According to UNICEF, more than 50 children have been killed in the Jabalia refugee camp in Gaza in the last 48 hours. The charity Save the Children said the high number showed “the intensity of this conflict and this war against children”.

“Children are constantly bombed and are constantly afraid,” Rachel Cummings, humanitarian director and team leader for Save the Children International in Gaza, told Al Jazeera on Sunday.

Palestinian officials say more than 16,700 children have been killed in Israel's assault on Gaza since October last year, more than a third of the total death toll of 43,341 confirmed by health authorities.

Cummings said from Deir el-Balah in central Gaza that the number of child casualties does not explain the approximately 20,000 people who are missing or unaccompanied in this war.

Israel has killed more than 1,000 people during its months-long violent siege of northern Gaza, blocking access to food and medical aid and crippling health facilities.

“People are constantly bombarded with airstrikes and of course we know that the food and water are not enough. Food and water convoys are being denied to the north… This is absolutely disastrous,” Cummings said.

“We are seeing the apocalypse now unfolding in northern Gaza.”

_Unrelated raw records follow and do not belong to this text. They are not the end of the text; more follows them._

-- ==== Sys2Proof/Laws/Step.lean ====
section
/-! SUPPORT. What one step can do. -/

namespace Sys2Proof.Machine

/-- A state that runs: the step is the decoded instruction's, or the refusal of its bytes. -/
theorem step_running {s : State} (h : s.Running) :
    step s =
      match decode (fetched s) with
      | .ok (i, _) => retire (instrLength i) (exec i s)
      | .error e => refuse (refusalReason s e) s := by
  simp only [step, h.1, h.2] <;> rfl

theorem step_faulted {s : State} {c : FaultCause} (h : s.fault = some c) :
    step s = .fault (faultOf c s) := by
  unfold step
  rw [h]

theorem step_refusedMark {s : State} {r : RefusalReason} (hf : s.fault = none)
    (h : s.refused = some r) : step s = .refused (refusalOf r s) := by
  unfold step
  rw [hf, h]

/-- Everything a step that answers a next state does: the state ran, the bytes at CS:IP decoded, the
instruction completed, and IP moved past it. -/
theorem step_next {s t : State} (h : step s = .next t) :
    s.Running ∧ ∃ i rest u, decode (fetched s) = .ok (i, rest) ∧ exec i s = .next u ∧
      t = { u with ip := u.ip + BitVec.ofNat 16 (instrLength i) } := by
  rcases Option.eq_none_or_eq_some s.fault with hf | ⟨c, hf⟩
  · rcases Option.eq_none_or_eq_some s.refused with hr | ⟨r, hr⟩
    · rw [step_running ⟨hf, hr⟩] at h
      rcases hd : decode (fetched s) with e | ⟨i, rest⟩
      · rw [hd] at h
        cases h
      · rw [hd] at h
        obtain ⟨u, hu, ht⟩ := retire_next h
        exact ⟨⟨hf, hr⟩, i, rest, u, rfl, hu, ht⟩
    · rw [step_refusedMark hf hr] at h
      cases h
  · rw [step_faulted hf] at h
    cases h

/-- Everything a step that faults does: the fault recorded before, or the instruction's own. -/
theorem step_fault {s : State} {f : Fault} (h : step s = .fault f) :
    (∃ c, s.fault = some c ∧ f = faultOf c s) ∨
    (s.Running ∧ ∃ i rest, decode (fetched s) = .ok (i, rest) ∧ exec i s = .fault f) := by
  rcases Option.eq_none_or_eq_some s.fault with hf | ⟨c, hf⟩
  · rcases Option.eq_none_or_eq_some s.refused with hr | ⟨r, hr⟩
    · rw [step_running ⟨hf, hr⟩] at h
      rcases hd : decode (fetched s) with e | ⟨i, rest⟩
      · rw [hd] at h
        cases h
      · rw [hd] at h
        exact .inr ⟨⟨hf, hr⟩, i, rest, rfl, retire_fault h⟩
    · rw [step_refusedMark hf hr] at h
      cases h
  · rw [step_faulted hf] at h
    exact .inl ⟨c, hf, (Host.Outcome.fault.inj h).symm⟩

/-- Everything a step that refuses does: the mark set before, or the decoder's refusal. -/
theorem step_refuses {s : State} {r : Refusal} (h : step s = .refused r) :
    (∃ q, s.fault = none ∧ s.refused = some q ∧ r = refusalOf q s) ∨
    (s.Running ∧ ∃ e, decode (fetched s) = .error e ∧
      r = refusalOf (refusalReason s e) { s with refused := some (refusalReason s e) }) := by
  rcases Option.eq_none_or_eq_some s.fault with hf | ⟨c, hf⟩
  · rcases Option.eq_none_or_eq_some s.refused with hr | ⟨q, hr⟩
    · rw [step_running ⟨hf, hr⟩] at h
      rcases hd : decode (fetched s) with e | ⟨i, rest⟩
      · rw [hd] at h
        exact .inr ⟨⟨hf, hr⟩, e, rfl, (Host.Outcome.refused.inj h).symm⟩
      · rw [hd] at h
        have := retire_refused h
        rw [exec_eq_invoke] at this
        exact absurd this (invoke_not_refused _ _ _ _)
    · rw [step_refusedMark hf hr] at h
      exact .inl ⟨q, hf, hr, (Host.Outcome.refused.inj h).symm⟩
  · rw [step_faulted hf] at h
    cases h

end Sys2Proof.Machine
end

Dr. Hussam Abu Safia of Kamal Adwan Hospital, the only functioning facility in northern Gaza, said the hospital was “overwhelmed with victims.”

He called on the international community and health organizations to push for “urgent humanitarian passage” to deliver fuel and medical supplies, as well as the provision of specialized medical personnel to care for the victims.

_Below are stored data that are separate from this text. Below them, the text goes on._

theorem decodeOpcode_spells {pre : Option SegReg} {bytes rest : List Byte} {i : Instr}
    (h : decodeOpcode pre bytes = .ok (i, rest)) : Spells i rest (preBytes pre ++ bytes) := by
  unfold decodeOpcode at h
  split at h
  · cases h
  next op tail =>
  split at h
  · cases h
  split at h
  case isTrue hop =>
    subst hop
    split at h
    · cases h
    split at h
    · next b tail hroute =>
      have hspells := decodeRm_spells (reg_of_dispatch_pushRm hroute) h
      rwa [modRmByte_modRmOfByte] at hspells
    · cases h
  case isFalse =>
  split at h
  · next hroute =>
    cases h
    refine ⟨pushRRow_wellFormed _ _, ?_⟩
    rw [encode_pushRRow, opcode_of_dispatch_pushR hroute, List.append_assoc, List.singleton_append]
  · next hroute =>
    cases h
    refine ⟨pushSrRow_wellFormed _ _, ?_⟩
    rw [encode_pushSrRow, opcode_of_dispatch_pushSr hroute, List.append_assoc, List.singleton_append]
  · next hroute =>
    cases h
    refine ⟨rfl, ?_⟩
    rw [opcode_of_dispatch_pushf hroute, encode, List.append_assoc, List.singleton_append]
  · cases h

/-- What the decoder reads is a well-formed instruction, and the bytes read are its encoding. -/
theorem decode_spells {bytes rest : List Byte} {i : Instr} (h : decode bytes = .ok (i, rest)) :
    Spells i rest bytes := by
  unfold decode at h
  split at h
  · cases h
  split at h
  · next b tail r hpre =>
    rw [← overrideByte_of_overrideOfByte hpre]
    exact decodeOpcode_spells h
  · exact decodeOpcode_spells h

/-! ### Lengths (R75) -/

/-- The model's facts about the eighteen encodings' lengths, as one. -/
theorem encodedLength : ∀ i : Instr, Laws.EncodedLength.Statement i
  | .pushAX pre => Laws.EncodedLength.pushAX pre
  | .pushCX pre => Laws.EncodedLength.pushCX pre
  | .pushDX pre => Laws.EncodedLength.pushDX pre
  | .pushBX pre => Laws.EncodedLength.pushBX pre
  | .pushSP pre => Laws.EncodedLength.pushSP pre
  | .pushBP pre => Laws.EncodedLength.pushBP pre
  | .pushSI pre => Laws.EncodedLength.pushSI pre
  | .pushDI pre => Laws.EncodedLength.pushDI pre
  | .pushES pre => Laws.EncodedLength.pushES pre
  | .pushCS pre => Laws.EncodedLength.pushCS pre
  | .pushSS pre => Laws.EncodedLength.pushSS pre
  | .pushDS pre => Laws.EncodedLength.pushDS pre
  | .pushf pre => Laws.EncodedLength.pushf pre
  | .pushRmRegister pre reg rm => Laws.EncodedLength.pushRmRegister pre reg rm
  | .pushRmDisp16 pre reg disp => Laws.EncodedLength.pushRmDisp16 pre reg disp
  | .pushRmBaseIndex pre reg rm => Laws.EncodedLength.pushRmBaseIndex pre reg rm
  | .pushRmBaseIndexDisp8 pre reg rm disp => Laws.EncodedLength.pushRmBaseIndexDisp8 pre reg rm disp
  | .pushRmBaseIndexDisp16 pre reg rm disp => Laws.EncodedLength.pushRmBaseIndexDisp16 pre reg rm disp

/-- The bytes of an instruction are as many as the length table gives it. -/
theorem length_encode (i : Instr) : (encode i).length = instrLength i := (encodedLength i).1

theorem decode_length {bytes rest : List Byte} {i : Instr} (h : decode bytes = .ok (i, rest)) :
    bytes.length = instrLength i + rest.length := by
  obtain ⟨-, rfl⟩ := decode_spells h
  rw [List.length_append, length_encode]

end Sys2Proof
end

section
/-! The sequencer's step (10_state.md R25), and reset. -/

namespace Sys2Proof.Machine

/-- A running state whose bytes decode: the step is the instruction's outcome, retired. -/
theorem step_decoded {s : State} {i : Instr} {rest : List Byte} (h : s.Running)
    (hd : decode (fetched s) = .ok (i, rest)) : step s = retire (instrLength i) (exec i s) := by
  rw [step_running h, hd]

/-- Settles O36: the decoder's answer is well-formed and as long as its bytes, the instruction leaves IP
alone, and retiring it adds the length. -/
theorem stepRunsTheDecodedInstruction : Obligations.StepRunsTheDecodedInstruction := by
  intro s i rest hrun hd
  refine ⟨(decode_spells hd).1, decode_length hd, fun t ht => ?next,
    fun f hf => ⟨?fault, exec_fault_ip hf⟩⟩
  case next => rw [step_decoded hrun hd, ht, retire, exec_next_ip ht]
  case fault => rw [step_decoded hrun hd, hf, retire]

/-- Every register reads zero at reset (log entry 1). -/
theorem readReg_zero (id : RegId) : readReg RegFile.zero id = 0 := by
  obtain g | r | _ := id
  · cases g <;> rfl
  · cases r <;> rfl
  · rfl

/-- The reference memory subsystem performs every access below 2^20 (log entry 4). -/
theorem memAdmits_reference (pa n : Nat) :
    memAdmits Config.reference pa n = decide (pa < 2 ^ 20) :=
  Bool.and_true _

/-- Settles O47: the marks and the launch values field by field, from the registers' zero and the reference
parameters. -/
theorem resetState : Obligations.ResetState :=
  ⟨rfl, rfl, readReg_zero, rfl, rfl, rfl, memAdmits_reference⟩

/-- A memory that lists nothing is canonical and inside every address space. -/
theorem nil_wf_inRange (w : Nat) : Memory.wf [] ∧ Memory.inRange [] w :=
  ⟨⟨.nil, List.forall_mem_nil _⟩, List.forall_mem_nil _⟩

/-- Settles O48: the reference width is legal, and memory lists nothing. -/
theorem resetKeepsForm : Obligations.ResetKeepsForm :=
  ⟨by decide, nil_wf_inRange 20⟩

end Sys2Proof.Machine
end

section
/-! The physical address translator (20_memory.md R39 to R43). -/

namespace Sys2Proof.Machine

/-- The translator's formula, on unbounded naturals (R39). -/
theorem phys_eq (c : Config) (seg off : Word) :
    phys c seg off = (seg.toNat * 16 + off.toNat) % 2 ^ c.paWidth := rfl

/-- Settles O7, by the translator's formula and one evaluation. -/
theorem translatorFormula : Obligations.TranslatorFormula :=
  ⟨phys_eq, by decide⟩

“Shockingly high number of child deaths”

In its statement on Saturday, the UN agency said the children were killed in an Israeli strike that leveled two residential buildings housing hundreds of people.

“Together with the appalling scale of child deaths in northern Gaza from other attacks, these recent events write another dark chapter in one of the darkest periods of this terrible war,” said a statement from UNICEF Executive Director Catherine Russell.

It also said a UNICEF worker working on a polio vaccination campaign in the north of the enclave was shot at by a quadcopter while driving through Jabalia, where Israel has suffered the worst attacks.

“The attacks on Jabalia, the vaccination clinic and the UNICEF worker are another example of the serious consequences of the indiscriminate attacks on civilians in the Gaza Strip. “The entire Palestinian population in northern Gaza, especially children, is in imminent danger of dying from disease, starvation and the ongoing bombardment,” the statement said.

On Sunday, the World Health Organization (WHO) said Israeli forces dropped a stun grenade on a polio vaccination center in Gaza City, injuring at least four children, despite agreeing to a humanitarian pause on a long-delayed vaccination campaign.

During the siege, the Israeli army also killed 13 Palestinians in an airstrike on two densely populated areas in the north, sparking a humanitarian crisis. UN human rights chief Volker Turk said the “darkest moment” of the conflict was occurring in northern Gaza.

After a Hamas-led attack on Israel on October 7, 2023, Israel launched the military offensive that many are calling a “war of revenge” against the Palestinians. More than 1,100 people, mostly civilians, were killed and around 240 people were captured in the attack.